Бегло рассказав Стебловым про заведённые у них порядки, под конец не забыв напомнить притихшему на койке отцу, равно как и всем остальным присутствовавшим в комнате родителям, понуро её тогда слушавшим, о необходимости регулярных финансовых отчислений в Москву, на денежно-лицевые счета школьные, крашенная воспитательница после этого увела Вадика получать бельё в кладовую, и оттуда уже не вернулась больше – с другими детишками занялась, из других комнат.

Стебловы наскоро, помогая друг другу, заправили постель принесёнными наволочками и простынями, поставили под кровать чемодан, после чего неуверенно и неумело стали знакомиться в комнате с молодыми людьми и их невесёлыми родителями.

– Кормить-то их сегодня будут, не знаете? – спросил отец, когда соблюдены были все приличия, обращаясь к сидевшей на соседней койке розовощёкой даме, привезшей в интернат такого же розовощёкого сына, полного и круглого как Винни-пух, которого звали Тимошей. – А то что-то про еду нам никто ещё ничего не сказал. Всё больше про деньги, да про поведение говорили.

– Обещали, вроде бы, накормить, – неуверенно ответила та, пожимая плечами. – Воспитательница, которая была здесь, сказала до вас ещё, что сегодня у них у всех будет полноценный ужин.

Сергей Дмитриевич, внимательно выслушавший соседку, потупил взор, желваками грозно поигрывая.

–…Ну а вообще-то сколько раз в день их здесь будут кормить, она не говорила? Как тут, в целом, кормят? – подумав, спросил он ещё. – Голодными наши парни здесь не останутся?

Женщина улыбнулась невесело и опять пожала плечи, головой неуверенно вправо-влево качнула.

– Три раза кормить обещали; плюс к этому – полдник небольшой, – тихо Стеблову ответила и потом посмотрела робко на других родителей, ища у них подтверждения будто бы последним своим словам. -…А уж как будут кормить и чем – кто ж Вам скажет!…

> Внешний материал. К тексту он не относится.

/-- The reserved fields of each command: lowest bit and width (R401–R423). -/
def reservedFields (cop : Nat) : List (Nat × Nat) :=
  match cop with
  | 0x01 => [(48, 15), (70, 10), (90, 166)]
  | 0x02 => [(48, 15), (68, 4), (88, 8), (106, 150)]
  | 0x03 => [(48, 15), (83, 1), (86, 2), (94, 34), (224, 32)]
  | 0x04 => [(48, 15), (83, 173)]
  | 0x10 => [(48, 15), (232, 24)]
  | 0x11 => [(56, 7)]
  | 0x12 => [(48, 15), (232, 24)]
  | 0x13 => [(48, 15), (217, 3)]
  | 0x14 => [(48, 15), (217, 3)]
  | 0x15 => [(50, 13), (232, 24)]
  | 0x16 => [(55, 8)]
  | 0x20 => [(48, 15), (246, 10)]
  | 0x30 => [(48, 15), (66, 2), (73, 7), (105, 23), (216, 40)]
  | 0x31 => [(48, 15), (64, 2), (66, 2), (68, 4), (72, 1), (73, 7), (105, 23), (216, 40)]
  | 0x32 => [(48, 15), (64, 2), (66, 2), (68, 4), (73, 7), (105, 23), (216, 40)]
  | 0x33 => [(48, 15), (64, 2), (66, 2), (68, 4), (72, 1), (73, 7), (105, 23), (216, 40)]
  | 0x40 => [(48, 15), (216, 40)]
  | 0x41 => [(48, 15), (216, 40)]
  | 0x42 => [(48, 15), (64, 33), (97, 41), (194, 15), (209, 4), (213, 1), (214, 1), (216, 40)]
  | 0x43 => [(48, 15), (64, 33), (97, 41), (194, 15), (209, 4), (213, 1), (214, 1), (216, 40)]
  | _ => [(48, 15), (64, 192)]

/-- The command a word stands for, once its header and reserved fields are known to be good (R401–R423). -/
def commandOf (h : CmdHdr) (w : BitVec 256) : Instr :=
  match h.cop.toNat with
  | 0x01 => .mwload h (fieldAt 64 4 w) (fieldAt 68 2 w) (fieldAt 80 10 w)
  | 0x02 => .mstream h (fieldAt 64 4 w) (fieldAt 72 16 w) (fieldAt 96 9 w) (fieldAt 105 1 w)
  | 0x03 => .mdrain h (fieldAt 64 9 w) (fieldAt 73 10 w) (fieldAt 84 2 w) (fieldAt 88 4 w) (fieldAt 92 1 w) (fieldAt 93 1 w)
              (fieldAt 128 64 w) (fieldAt 192 32 w)
  | 0x04 => .mclear h (fieldAt 64 9 w) (fieldAt 73 10 w)
  | 0x10 => .cpy h (fieldAt 64 64 w) (fieldAt 128 64 w) (fieldAt 192 40 w)
  | 0x11 => .cpy2 h (fieldAt 64 64 w) (fieldAt 128 64 w) (fieldAt 192 16 w) (fieldAt 208 16 w) (fieldAt 224 16 w) (fieldAt 240 16 w)
              (fieldAt 48 4 w) (fieldAt 52 4 w)
  | 0x12 => .cpyf h (fieldAt 64 64 w) (fieldAt 128 64 w) (fieldAt 192 40 w)
  | 0x13 => .cpyg h (fieldAt 64 64 w) (fieldAt 128 64 w) (fieldAt 192 25 w) (fieldAt 220 4 w) (fieldAt 224 32 w)
  | 0x14 => .cpys h (fieldAt 64 64 w) (fieldAt 128 64 w) (fieldAt 192 25 w) (fieldAt 220 4 w) (fieldAt 224 32 w)
  | 0x15 => .cfill h (fieldAt 64 64 w) (fieldAt 128 64 w) (fieldAt 192 40 w) (fieldAt 48 2 w)
  | 0x16 => .cpyi h (fieldAt 64 128 w) (fieldAt 192 64 w) (fieldAt 48 5 w) (fieldAt 53 2 w)
  | 0x20 => .chain h (fieldAt 64 96 w) (fieldAt 160 4 w) (fieldAt 164 4 w) (fieldAt 168 17 w) (fieldAt 185 17 w) (fieldAt 202 20 w)
              (fieldAt 222 24 w)
  | 0x30 => .tred h (fieldAt 64 2 w) (fieldAt 68 4 w) (fieldAt 72 1 w) (fieldAt 80 25 w) (fieldAt 128 64 w) (fieldAt 192 24 w)
  | 0x31 => .tbcast h (fieldAt 80 25 w) (fieldAt 128 64 w) (fieldAt 192 24 w)
  | 0x32 => .tgath h (fieldAt 72 1 w) (fieldAt 80 25 w) (fieldAt 128 64 w) (fieldAt 192 24 w)
  | 0x33 => .tscat h (fieldAt 80 25 w) (fieldAt 128 64 w) (fieldAt 192 24 w)
  | 0x40 => .bmv h (fieldAt 64 33 w) (fieldAt 97 41 w) (fieldAt 138 41 w) (fieldAt 179 15 w) (fieldAt 194 15 w) (fieldAt 209 4 w)
              (fieldAt 213 1 w) (fieldAt 214 1 w) (fieldAt 215 1 w)
  | 0x41 => .bmvt h (fieldAt 64 33 w) (fieldAt 97 41 w) (fieldAt 138 41 w) (fieldAt 179 15 w) (fieldAt 194 15 w) (fieldAt 209 4 w)
              (fieldAt 213 1 w) (fieldAt 214 1 w) (fieldAt 215 1 w)
  | 0x42 => .bread h (fieldAt 138 41 w) (fieldAt 179 15 w) (fieldAt 215 1 w)
  | 0x43 => .bzero h (fieldAt 138 41 w) (fieldAt 179 15 w) (fieldAt 215 1 w)
  | 0xF0 => .mark h
  | _ => .cnop h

Разговор сам собой затих, говорить стало не о чем – да и не хотелось, по правде сказать, никому сидеть и ни о чём разговаривать. У всех присутствовавших времени было в обрез, и каждый был занят поэтому только самим собой, своими мыслями и переживаниями… и собственным чадом, конечно же, сидевшим рядышком на кровати. Каждому успеть хотелось именно его приласкать, ему одному сказать напоследок слова самые нужные, добрые…


С минуту посидев молча на койке и тяжело повздыхав, на соседку посмотрев с ухмылкой, с Тимошей тихо прощавшуюся, старший Стеблов не выдержал, взглянул на часы. Они показывали пятнадцать минут шестого. День клонился к закату…

– Ну что, Вадик, – тихо сказал он, остервенело желваками играя. – Мне, вообще-то, уже уходить нужно. Поезд мой в двадцать два часа отправляется, и мне необходимо на него успеть – чтобы не ночевать на вокзале. За билетами неизвестно ещё сколько времени простою – их тоже ещё купить нужно: в кассах сейчас огромные очереди.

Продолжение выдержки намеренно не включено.